O algoritmo “Extra Trees,” abreviação de “Extremely Randomized Trees,” é uma técnica de aprendizado de máquina que pertence à família de algoritmos de árvores de decisão. Ele é uma extensão do algoritmo Random Forest e é usado principalmente para seleção de atributos e classificação ou regressão.

Funcionamento

  • O algoritmo Extra Trees é semelhante ao Random Forest no sentido de que ele cria várias árvores de decisão para realizar a tarefa de classificação ou regressão.

  • No entanto, a principal diferença entre o Random Forest e o Extra Trees está na forma como as árvores são construídas. Enquanto o Random Forest seleciona aleatoriamente um subconjunto de recursos para cada árvore, o Extra Trees vai um passo além.

  • No Extra Trees, as árvores são construídas de forma “extremamente aleatória”. Isso significa que, em vez de calcular a melhor divisão para cada nó da árvore com base em algum critério como o Gini ou a entropia, o Extra Trees seleciona divisões aleatórias para os nós.

  • Como resultado, as árvores do Extra Trees são ainda mais independentes e mais variadas do que as árvores do Random Forest. Isso pode tornar o Extra Trees robusto contra o overfitting, já que as árvores são menos propensas a se ajustar excessivamente aos dados de treinamento.

Seleção de atributos

  • O Extra Trees pode ser usado para selecionar atributos relevantes em um conjunto de dados.

  • Durante o treinamento, o algoritmo atribui importâncias a cada atributo com base em quantas vezes um atributo é usado para fazer divisões em todas as árvores da floresta e quão eficazes essas divisões são na classificação.

  • A importância de cada atributo é então normalizada de forma que a soma total de importâncias seja igual a 1. Isso fornece uma pontuação de importância relativa para cada atributo.

  • Os atributos com pontuações de importância mais altas são considerados mais relevantes e podem ser selecionados para serem usados em modelos subsequentes. Isso é útil para reduzir a dimensionalidade de conjuntos de dados com muitos atributos, mantendo apenas os mais informativos.

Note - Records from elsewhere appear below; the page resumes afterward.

/-! ### Split.union -/

@[simp] theorem Split.union_state (a b : Split) : (a.union b).state = a.state := rfl
@[simp] theorem Split.union_reason (a b : Split) : (a.union b).reason = a.reason := rfl
@[simp] theorem Split.union_hold (a b : Split) : (a.union b).hold = a.hold := rfl
@[simp] theorem Split.union_pc (a b : Split) : (a.union b).pc = a.pc := rfl
@[simp] theorem Split.union_level (a b : Split) : (a.union b).level = a.level := rfl
@[simp] theorem Split.union_handler (a b : Split) : (a.union b).handler = a.handler := rfl
@[simp] theorem Split.union_trap (a b : Split) : (a.union b).trap = a.trap := rfl
@[simp] theorem Split.union_wait (a b : Split) : (a.union b).wait = a.wait := rfl
@[simp] theorem Split.union_pages (a b : Split) : (a.union b).pages = a.pages := rfl
@[simp] theorem Split.union_busy (a b : Split) : (a.union b).busy = a.busy := rfl
@[simp] theorem Split.union_kept (a b : Split) : (a.union b).kept = a.kept := rfl
@[simp] theorem Split.union_mask (a b : Split) : (a.union b).mask = a.mask ||| b.mask := rfl
@[simp] theorem Split.union_resumed (a b : Split) : (a.union b).resumed = (a.resumed || b.resumed) := rfl

/-! ### Core.dropCode -/

@[simp] theorem Core.dropCode_owner (c : Core) : (c.dropCode).owner = c.owner := rfl
@[simp] theorem Core.dropCode_al (c : Core) : (c.dropCode).al = c.al := rfl
@[simp] theorem Core.dropCode_missed (c : Core) : (c.dropCode).missed = c.missed := rfl
@[simp] theorem Core.dropCode_statp (c : Core) : (c.dropCode).statp = c.statp := rfl
@[simp] theorem Core.dropCode_bstore (c : Core) : (c.dropCode).bstore = c.bstore := rfl
@[simp] theorem Core.dropCode_bstoreBad (c : Core) : (c.dropCode).bstoreBad = c.bstoreBad := rfl
@[simp] theorem Core.dropCode_acc (c : Core) : (c.dropCode).acc = c.acc := rfl
@[simp] theorem Core.dropCode_accErr0 (c : Core) : (c.dropCode).accErr0 = c.accErr0 := rfl
@[simp] theorem Core.dropCode_accErr1 (c : Core) : (c.dropCode).accErr1 = c.accErr1 := rfl
@[simp] theorem Core.dropCode_skew (c : Core) : (c.dropCode).skew = c.skew := rfl
@[simp] theorem Core.dropCode_order (c : Core) : (c.dropCode).order = c.order := rfl
@[simp] theorem Core.dropCode_l1 (c : Core) : (c.dropCode).l1 = c.l1 := rfl
@[simp] theorem Core.dropCode_ro (c : Core) : (c.dropCode).ro = c.ro := rfl
@[simp] theorem Core.dropCode_icache (c : Core) : (c.dropCode).icache = [] := rfl
@[simp] theorem Core.dropCode_fbufs (c : Core) : (c.dropCode).fbufs = [] := rfl
@[simp] theorem Core.dropCode_tlb (c : Core) : (c.dropCode).tlb = c.tlb := rfl
@[simp] theorem Core.dropCode_chans (c : Core) : (c.dropCode).chans = c.chans := rfl
@[simp] theorem Core.dropCode_xfers (c : Core) : (c.dropCode).xfers = c.xfers := rfl
@[simp] theorem Core.dropCode_mcasts (c : Core) : (c.dropCode).mcasts = c.mcasts := rfl
@[simp] theorem Core.dropCode_resolves (c : Core) : (c.dropCode).resolves = c.resolves := rfl
@[simp] theorem Core.dropCode_pmcs (c : Core) : (c.dropCode).pmcs = c.pmcs := rfl
@[simp] theorem Core.dropCode_pmovf (c : Core) : (c.dropCode).pmovf = c.pmovf := rfl
@[simp] theorem Core.dropCode_gated (c : Core) : (c.dropCode).gated = c.gated := rfl
@[simp] theorem Core.dropCode_idleSince (c : Core) : (c.dropCode).idleSince = c.idleSince := rfl
@[simp] theorem Core.dropCode_stopped (c : Core) : (c.dropCode).stopped = c.stopped := rfl
@[simp] theorem Core.dropCode_errs (c : Core) : (c.dropCode).errs = c.errs := rfl
@[simp] theorem Core.dropCode_sampled (c : Core) : (c.dropCode).sampled = c.sampled := rfl
@[simp] theorem Core.dropCode_resident (c : Core) : (c.dropCode).resident = c.resident := rfl
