-- ==== Sys2Proof/Tests/Slice0.lean ====
section
/-! SUPPORT. Own tests: ill-formed terms refused, words decoded, one step each of some instructions, and for each statement
states and operands that meet its hypotheses. -/

namespace Sys2Proof.Tests

open Sys2Proof.Machine

-- The kernel checks these one after another: each waits for the ones before it, and as many threads would wait.
set_option Elab.async false

/-! ### Small states -/

def aLane : Lane := { Lane.blank with alive := true }
def aSplit (pc : Pc) (mask : Word) : Split := { Split.blank with pc := pc, mask := mask }

/-- A wave of two living lanes in slot 0 of core 0, one split of both at 0x1000. -/
def aWave : Wave := { Wave.blank with
  ctx := 1, lid := 1, bid := 1, place := some (0, 0), lanes := [(0, aLane), (1, aLane)]
  entries := [(0, aSplit 0x1000 3)] }

def aLaunch : Launch := { Launch.blank with ctx := 1, s := 64, l := 4096, clusters := [0], state := .running }
def aBlock : Block := { Block.blank with ctx := 1, lid := 1, core := some 0, waves := [1] }

/-- A part with that wave issuing, its block, launch and context, and what `f` changes. -/
def live (f : Dev → Dev) : State := { State.reset with dev := f { Dev.reset with
  waves := [(1, aWave)], launches := [(1, aLaunch)], blocks := [(1, aBlock)], ctxs := [(1, Context.blank)]
  cores := [(0, { Core.reset with owner := some 1 })]
  sys := { Sys.reset with cur := some ⟨1, 0⟩, nextId := 100, issue := 8 } } }

def withW (f : Wave → Wave) (d : Dev) : Dev := { d with waves := [(1, f aWave)] }
def withC (f : Core → Core) (d : Dev) : Dev := { d with cores := [(0, f { Core.reset with owner := some 1 })] }
def withB (f : Block → Block) (d : Dev) : Dev := { d with blocks := [(1, f aBlock)] }
def withL (f : Launch → Launch) (d : Dev) : Dev := { d with launches := [(1, f aLaunch)] }
def withX (f : Context → Context) (d : Dev) : Dev := { d with ctxs := [(1, f Context.blank)] }

def s0 : State := live id
def c0 : Cur := ⟨1, 0⟩
def p0 : Guard := ⟨false, 0⟩
/-- `@!p1`, which every lane of a new wave passes. -/
def np1 : Guard := ⟨true, 1⟩
def v (n : BitVec 5) : Src := ⟨.v n, false⟩
def k (n : BitVec 5) : Src := ⟨.k n, false⟩
def fv (n : BitVec 5) : FSrc := ⟨v n, false, false⟩
def rn : Rnd := .st .rn

/-- A test on the state that an instruction answers. -/
def after (o : Host.Outcome State Fault Refusal) (p : State → Bool) : Bool :=
  match o with
  | .next t => p t
  | _ => false

/-! ### The conditions under which a bundle issues, as a test -/

def issues (s : State) (c : Cur) (g : Guard) (u : Uses) (at_ : Nat → Nat → Nat) : Bool :=
  s.dev.sys.cur == some c && (mget? (s.wave c.wid).entries c.entry).isSome && (s.iss c g).mask != 0 &&
  ((s.iss c g).act.all fun l => u.all.all fun x => ((s.wave c.wid).useLocs (s.iss c g) x (at_ x.field l)).all fun y =>
    (s.wave c.wid).stat y.2 == none) && !(s.wave c.wid).stepctl

theorem canIssue_of {s : State} {c : Cur} {g : Guard} {u : Uses} {at_ : Nat → Nat → Nat}
    (h : issues s c g u at_ = true) : CanIssue s c g u at_ := by
  simp only [issues, Bool.and_eq_true, beq_iff_eq, bne_iff_ne, List.all_eq_true, Bool.not_eq_true'] at h
  exact ⟨h.1.1.1.1, h.1.1.1.2, h.1.1.2, fun l hl x hx y hy => h.1.2 l hl x hx y hy, h.2⟩

/-- A bundle is well formed, the register stack has a size of R17, and the bundle can issue. -/
def Ready (s : State) (g : Guard) (i : Instr) (u : Uses) (at_ : Nat → Nat → Nat) : Prop :=
  i.wf = true ∧ StackOk s c0 g ∧ CanIssue s c0 g u at_

def ready (s : State) (g : Guard) (i : Instr) (u : Uses) (at_ : Nat → Nat → Nat) : Bool :=
  i.wf && decide (64 ≤ (s.iss c0 g).s ∧ (s.iss c0 g).s ≤ 1024) && issues s c0 g u at_

theorem ready_of {s : State} {g : Guard} {i : Instr} {u : Uses} {at_ : Nat → Nat → Nat} (h : ready s g i u at_ = true) :
    Ready s g i u at_ := by
  simp only [ready, Bool.and_eq_true, decide_eq_true_eq] at h
  exact ⟨h.1.1, h.1.2, canIssue_of h.2⟩

theorem all_ready {s : State} {g : Guard} {xs : List (Instr × Uses)}
    (h : (xs.all fun x => ready s g x.1 x.2 ownLane) = true) : ∀ x ∈ xs, Ready s g x.1 x.2 ownLane :=
  fun x hx => ready_of (List.all_eq_true.1 h x hx)

/-! ### Witnesses: integer and float bundles -/

def u2 (a b : Src) (d : Reg) : Uses := ⟨[useOf a 1 0, useOf b 1 1], some (d, 1)⟩

theorem witness_IntegerArithmetic : ∀ x ∈ [
    (Instr.iadd np1 (.v 31) (v 0) (.imm 0x7FFFF), (⟨[useOf (v 0) 1 0], some (.v 31, 1)⟩ : Uses)),
    (.isub np1 (.k 31) (k 30) (.reg (v 5)), ⟨useOf (k 30) 1 0 :: opdUses (.reg (v 5)), some (.k 31, 1)⟩),
    (.imul np1 (.v 0) (v 0) (.reg (v 0)), u2 (v 0) (v 0) (.v 0)), (.imulh np1 (.v 0) (v 1) (.reg (k 2)) true, u2 (v 1) (k 2) (.v 0)),
    (.imin np1 (.v 0) (v 1) (.reg (v 2)) false, u2 (v 1) (v 2) (.v 0)),
    (.imax np1 (.k 0) (v 1) (.reg (v 2)) true, u2 (v 1) (v 2) (.k 0))], Ready s0 np1 x.1 x.2 ownLane :=
  all_ready (by decide)

theorem witness_LogicAndShifts : ∀ x ∈ [
    (Instr.and p0 (.v 0) (v 1) (.reg (v 2)), u2 (v 1) (v 2) (.v 0)), (.or p0 (.v 0) (v 1) (.reg (v 2)), u2 (v 1) (v 2) (.v 0)),
    (.xor p0 (.v 0) (v 1) (.reg (v 2)), u2 (v 1) (v 2) (.v 0)), (.andn p0 (.v 0) (v 1) (.reg (v 2)), u2 (v 1) (v 2) (.v 0)),
    (.shl p0 (.v 0) (v 1) (.imm 31), ⟨[useOf (v 1) 1 0], some (.v 0, 1)⟩),
    (.shr p0 (.v 0) (v 1) (.imm 32), ⟨[useOf (v 1) 1 0], some (.v 0, 1)⟩),
    (.sar p0 (.v 0) (v 1) (.imm 31), ⟨[useOf (v 1) 1 0], some (.v 0, 1)⟩),
    (.rotl p0 (.v 0) (v 1) (.imm 0), ⟨[useOf (v 1) 1 0], some (.v 0, 1)⟩)], Ready s0 p0 x.1 x.2 ownLane :=
  all_ready (by decide)

def u1 (a : Src) (d : Reg) : Uses := ⟨[useOf a 1 0], some (d, 1)⟩

theorem witness_OneSourceIntegers : ∀ x ∈ [(Instr.iabs p0 (.v 0) (v 1), u1 (v 1) (.v 0)),
    (.ineg p0 (.k 31) (v 31), u1 (v 31) (.k 31)), (.not p0 (.v 31) (k 31), u1 (k 31) (.v 31)),
    (.popc p0 (.v 0) (v 1), u1 (v 1) (.v 0)), (.clz p0 (.v 0) (v 1), u1 (v 1) (.v 0)),
    (.brev p0 (.v 0) (v 1), u1 (v 1) (.v 0))], Ready s0 p0 x.1 x.2 ownLane :=
  all_ready (by decide)

theorem witness_Moves : ∀ x ∈ [(Instr.mov p0 (.v 30) (k 30) true, (⟨[useOf (k 30) 2 0], some (.v 30, 2)⟩ : Uses)),
    (.mov p0 (.v 1) (k 31) false, u1 (k 31) (.v 1)), (.movi p0 (.k 0) 0xFFFFFFFF, ⟨[], some (.k 0, 1)⟩)],
    Ready s0 p0 x.1 x.2 ownLane :=
  all_ready (by decide)

theorem witness_WideIntegers : ∀ x ∈ [
    (Instr.imad p0 (.v 0) (v 1) (v 2) (v 3), (⟨[useOf (v 1) 1 0, useOf (v 2) 1 1, useOf (v 3) 1 2], some (.v 0, 1)⟩ : Uses)),
    (.iadd64 p0 (.v 30) (v 2) (.pair (v 4)), ⟨useOf (v 2) 2 0 :: opd64Uses (.pair (v 4)), some (.v 30, 2)⟩),
    (.iadd64 p0 (.v 0) (v 2) (.zx (v 5)), ⟨useOf (v 2) 2 0 :: opd64Uses (.zx (v 5)), some (.v 0, 2)⟩),
    (.iadd64 p0 (.v 0) (v 2) (.sx (v 5)), ⟨useOf (v 2) 2 0 :: opd64Uses (.sx (v 5)), some (.v 0, 2)⟩),
    (.iadd64 p0 (.k 30) (v 2) (.imm 0x40000), ⟨useOf (v 2) 2 0 :: opd64Uses (.imm 0x40000), some (.k 30, 2)⟩),
    (.lea p0 (.v 0) (v 2) (v 3) true 7, ⟨[useOf (v 2) 2 0, useOf (v 3) 1 1], some (.v 0, 2)⟩),
    (.imadw p0 (.v 0) (v 2) (v 3) (v 4) false,
      ⟨[useOf (v 2) 1 0, useOf (v 3) 1 1, useOf (v 4) 2 2], some (.v 0, 2)⟩)], Ready s0 p0 x.1 x.2 ownLane :=
  all_ready (by decide)

theorem witness_FieldsAndBytes : ∀ x ∈ [
    (Instr.bfx p0 (.v 0) (v 1) (.imm 31 32) true, u1 (v 1) (.v 0)),
    (.bfi p0 (.v 0) (v 1) (.imm 0 32) (v 3), ⟨[useOf (v 1) 1 0, useOf (v 3) 1 2], some (.v 0, 1)⟩),
    (.bfi p0 (.v 0) (v 1) (.reg (v 2)) (v 3), ⟨useOf (v 1) 1 0 :: (fieldUses (.reg (v 2)) ++ [useOf (v 3) 1 2]), some (.v 0, 1)⟩),
    (.bperm p0 (.v 0) (v 28) (v 3) true, ⟨[useOf (v 28) 4 0, useOf (v 3) 1 1], some (.v 0, 1)⟩),
    (.bsel p0 (.v 0) (v 1) (v 2) (.reg (v 3)), ⟨[useOf (v 1) 1 0, useOf (v 2) 1 1, useOf (v 3) 1 2], some (.v 0, 1)⟩),
    (.bsel p0 (.v 0) (v 1) (v 2) (.imm 0xFFFF), u2 (v 1) (v 2) (.v 0)),
    (.isel p0 (.v 0) (v 1) (.reg (v 2)) 7 true, u2 (v 1) (v 2) (.v 0))], Ready s0 p0 x.1 x.2 ownLane :=
  all_ready (by decide)

theorem witness_PredicatesAndCompares : ∀ x ∈ [
    (Instr.iset p0 7 (v 1) (.reg (v 2)) .ge true, (⟨[useOf (v 1) 1 0, useOf (v 2) 1 1], none⟩ : Uses)),
    (.pset p0 0 1 false 2 true .xor, ⟨[], none⟩), (.pmov p0 (.put (v 1) 0x7F), ⟨[useOf (v 1) 1 0], none⟩),
    (.vote p0 (.all 1) 0 true, ⟨[], none⟩), (.vote p0 (.any 1) 7 false, ⟨[], none⟩),
    (.fset p0 true 1 (fv 2) (fv 30) .geu true, ⟨[useOf (v 2) 2 0, useOf (v 30) 2 1], none⟩)], Ready s0 p0 x.1 x.2 ownLane :=
  all_ready (by decide)

theorem witness_CrossLaneResults :
    (∀ x ∈ [(Instr.redux p0 (.v 0) ⟨1, false⟩ .xor, u1 (v 1) (.v 0)),
      (.vote p0 (.ballot (.v 0)) 1 true, (⟨[], some (.v 0, 1)⟩ : Uses)),
      (.pmov p0 (.get (.v 0)), ⟨[], some (.v 0, 1)⟩)], Ready s0 p0 x.1 x.2 ownLane) ∧
    Ready s0 p0 (.shfl p0 (.v 0) ⟨1, false⟩ (.reg (v 2)) 5 .down) ⟨[useOf (v 1) 1 0, useOf (v 2) 1 1], some (.v 0, 1)⟩
      (fun f l => if f = 0 then shflLane (s0.wave 1) (s0.iss c0 p0) (.reg (v 2)) (32 >>> 5) .down l else l) ∧
    Ready s0 p0 (.movk p0 5 ⟨7, true⟩ 31) ⟨[useOf ⟨.v 7, true⟩ 1 0], some (.k 5, 1)⟩ (fun f l => if f = 0 then 31 else l) :=
  ⟨all_ready (by decide), ready_of (by decide), ready_of (by decide)⟩

def uf (n : Nat) (a b : FSrc) (d : Reg) : Uses := ⟨[useOf a.src n 0, useOf b.src n 1], some (d, n)⟩

theorem witness_FloatArithmetic : ∀ x ∈ [(Instr.fadd p0 false .dyn (.v 0) (fv 1) (fv 2), uf 1 (fv 1) (fv 2) (.v 0)),
    (.fsub p0 true rn (.v 0) (fv 2) (fv 30), uf 2 (fv 2) (fv 30) (.v 0)),
    (.fmul p0 false (.st .rd) (.v 0) (fv 1) (fv 2), uf 1 (fv 1) (fv 2) (.v 0)),
    (.ffma p0 true rn (.v 0) true true (fv 2) (fv 4), uf 2 (fv 2) (fv 4) (.v 0)),
    (.fmin p0 false (.v 0) (fv 1) (fv 2), uf 1 (fv 1) (fv 2) (.v 0)),
    (.fmax p0 true (.v 0) (fv 2) (fv 4), uf 2 (fv 2) (fv 4) (.v 0)),
    (.fclass p0 true (.v 1) (fv 2), ⟨[useOf (v 2) 2 0], some (.v 1, 1)⟩)], Ready s0 p0 x.1 x.2 ownLane :=
  all_ready (by decide)

/-- A launch whose slot 0 holds FP64 and slot 1 FP8. -/
def sSlots : State := live (withL fun l => { l with slots := [7, 4] })

theorem witness_Conversions :
    (∀ x ∈ [(Instr.frnd p0 true rn (.v 0) (v 2), (⟨[useOf (v 2) 2 0], some (.v 0, 2)⟩ : Uses)),
      (.f2i p0 false rn (.v 0) (v 2) 3, ⟨[useOf (v 2) 1 0], some (.v 0, 2)⟩),
      (.i2f p0 true rn (.v 0) (v 2) 1, ⟨[useOf (v 2) 1 0], some (.v 0, 2)⟩),
      (.f2f p0 true .dyn (.v 1) (v 2), ⟨[useOf (v 2) 2 0], some (.v 1, 1)⟩),
      (.f2f p0 false rn (.v 2) (v 1), ⟨[useOf (v 1) 1 0], some (.v 2, 2)⟩),
      (.tfence p0, ⟨[], none⟩)], Ready s0 p0 x.1 x.2 ownLane) ∧
    (∀ l ∈ (s0.iss c0 p0).act, ((s0.wave 1).lane l).fpsr &&& ((s0.wave 1).lane l).fpen = 0) ∧
    (s0.wave 1).longPending (s0.iss c0 p0).act = false ∧
    slotFmt (slotAt 0 sSlots c0) = 7 ∧
    (∀ x ∈ [(Instr.cvt p0 true (.v 1) (v 2) 0, (⟨[useOf (v 2) 2 0], some (.v 1, 1)⟩ : Uses)),
      (.cvt p0 false (.v 2) (v 1) 0, ⟨[useOf (v 1) 1 0], some (.v 2, 2)⟩)], Ready sSlots p0 x.1 x.2 ownLane) ∧
    slotBits (slotAt 1 sSlots c0) = 8 ∧ (Reg.v 28).aligned (32 / slotBits (slotAt 1 sSlots c0)) = true ∧
    ∀ x ∈ [(Instr.cvtp p0 (.v 0) (v 28) 1, (⟨[useOf (v 28) 4 0], some (.v 0, 1)⟩ : Uses)),
      (.cvtu p0 (.v 28) (v 1) 1, ⟨[useOf (v 1) 1 0], some (.v 28, 4)⟩)], Ready sSlots p0 x.1 x.2 ownLane :=
  ⟨all_ready (by decide), by decide, by decide, by decide, all_ready (by decide), by decide, by decide,
    all_ready (by decide)⟩
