-- ==== Sys2Proof/Machine/State.lean ====
section
/-! DEFINITION. The state of the TC-46, block by block (section 3 of the scope), as plain data, and the state after
reset. Every record is the record its rule lists; the marks say where a value is the model's. -/

namespace Sys2Proof.Machine

/-! ## The clock (R191) -/

/-- A calendar date (R191). -/
structure Date where
  year : Nat
  month : Nat
  day : Nat
  deriving DecidableEq, Repr

/-- A time of day (R191). -/
structure TimeOfDay where
  hour : Nat
  minute : Nat
  second : Nat
  deriving DecidableEq, Repr

/-- A date and a time of day, as records keep them (R18, R45, R135, R166). -/
structure DateTime where
  date : Date
  time : TimeOfDay
  deriving DecidableEq, Repr

/-- A time stamp with its booking day number. -/
structure Stamp where
  at_ : DateTime
  day : Nat
  deriving DecidableEq, Repr

/-- The clock's five retained items (R191). -/
structure Clock where
  now : DateTime
  /-- Booking day number, 1-9,999. -/
  day : Nat
  /-- Roll hour, 0-23. -/
  rollHour : Nat
  /-- Clock-set flag. -/
  isSet : Bool
  deriving DecidableEq, Repr

/-! ## Stock table (R1-R27) -/

/-- A stock kind record (R1): the two prefix characters and the low-stock threshold. -/
structure StockKind where
  letter1 : Byte
  letter2 : Byte
  threshold : Nat
  deriving DecidableEq, Repr

/-- The five pack states (R6). -/
inductive PackState where
  | received
  | loaded
  | unloaded
  | spent
  | closed
  deriving DecidableEq, Repr

/-- A pack record (R3); its slot is its place in the table. `location` is `none` for the office. -/
structure Pack where
  kind : Kind
  first : Nat
  count : Nat
  cursor : Nat
  state : PackState
  location : Option PrinterId
  dayReceived : Nat
  lowFlag : Bool
  deriving DecidableEq, Repr

/-- The reasons of an exception record (R18). -/
inductive Reason where
  | spoiled
  | unreadable
  | skipped
  | voided
  | incomplete
  | lost
  | returned
  deriving DecidableEq, Repr

/-- An exception record (R18). -/
structure ExceptionRecord where
  slot : Slot
  first : Nat
  span : Nat
  reason : Reason
  session : Option SessionId
  clerk : Option Nat
  made : Stamp
  isRead : Bool
  deriving DecidableEq, Repr

/-- The retained stock table (R1, R3, R7, R18, R20, R22). -/
structure Stock where
  kinds : Vector StockKind 8
  packs : Vector (Option Pack) 64
  /-- The loaded pack of each printer (R7). -/
  loaded : Vector (Option Slot) 4
  /-- Exception records, oldest first. -/
  exceptions : List ExceptionRecord
  /-- The reservation count. -/
  reservation : Nat
  /-- The records-low condition. -/
  recordsLow : Bool
  deriving DecidableEq, Repr

/-! ## Fare unit (R28) -/

/-- A discount entry (R28). -/
structure Discount where
  rate : Nat
  floor : Nat
  step : Nat
  deriving DecidableEq, Repr

/-! ## Till unit (R45-R66, R155-R175) -/

/-- The three tenders. -/
inductive Tender where
  | cash
  | card
  | warrant
  deriving DecidableEq, Repr

/-- The session states (R45). -/
inductive SessionState where
  | closed
  | opened
  | cashup
  deriving DecidableEq, Repr

/-- The drawer states (R62). -/
inductive DrawerState where
  | normal
  | high
  | low
  deriving DecidableEq, Repr

/-- The three tallies of one tender (R48). -/
structure Tally where
  settledTotal : Nat
  settledCount : Nat
  voidedTotal : Nat
  voidedCount : Nat
  pendingTotal : Nat
  pendingCount : Nat
  deriving DecidableEq, Repr

/-- The four counters of one stock kind (R52). -/
structure KindCounters where
  issued : Nat
  voided : Nat
  incomplete : Nat
  failed : Nat
  deriving DecidableEq, Repr

/-- A coupon printed: its pack's slot and its serial. -/
structure Coupon where
  slot : Slot
  serial : Nat
  deriving DecidableEq, Repr
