-- ==== Sys2Proof/Machine/Core.lean ====
section
/-! DEFINITION. The machine as the host takes it. -/

def Sys2Proof.core : Host.Core :=
  { State := Sys2Proof.Machine.State, Fault := Sys2Proof.Machine.Fault, Refusal := Sys2Proof.Machine.Refusal,
    step := Sys2Proof.Machine.step, reset := Sys2Proof.Machine.State.reset }
end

  • A seleção de atributos com base no Extra Trees é uma técnica poderosa quando você deseja eliminar atributos irrelevantes ou reduzir o custo computacional de treinamento de modelos.

Vantagens

  • Efetivo para seleção de atributos, especialmente em conjuntos de dados com muitos atributos.
  • Boa capacidade de lidar com dados desbalanceados e variáveis categóricas.
  • Reduz o risco de overfitting, pois as árvores são altamente aleatórias.
  • É relativamente rápido de treinar.

Desvantagens

  • Pode não ser tão preciso quanto outros métodos de seleção de atributos, como a eliminação recursiva de atributos.
  • As pontuações de importância podem ser menos interpretáveis do que outras medidas de importância de atributos.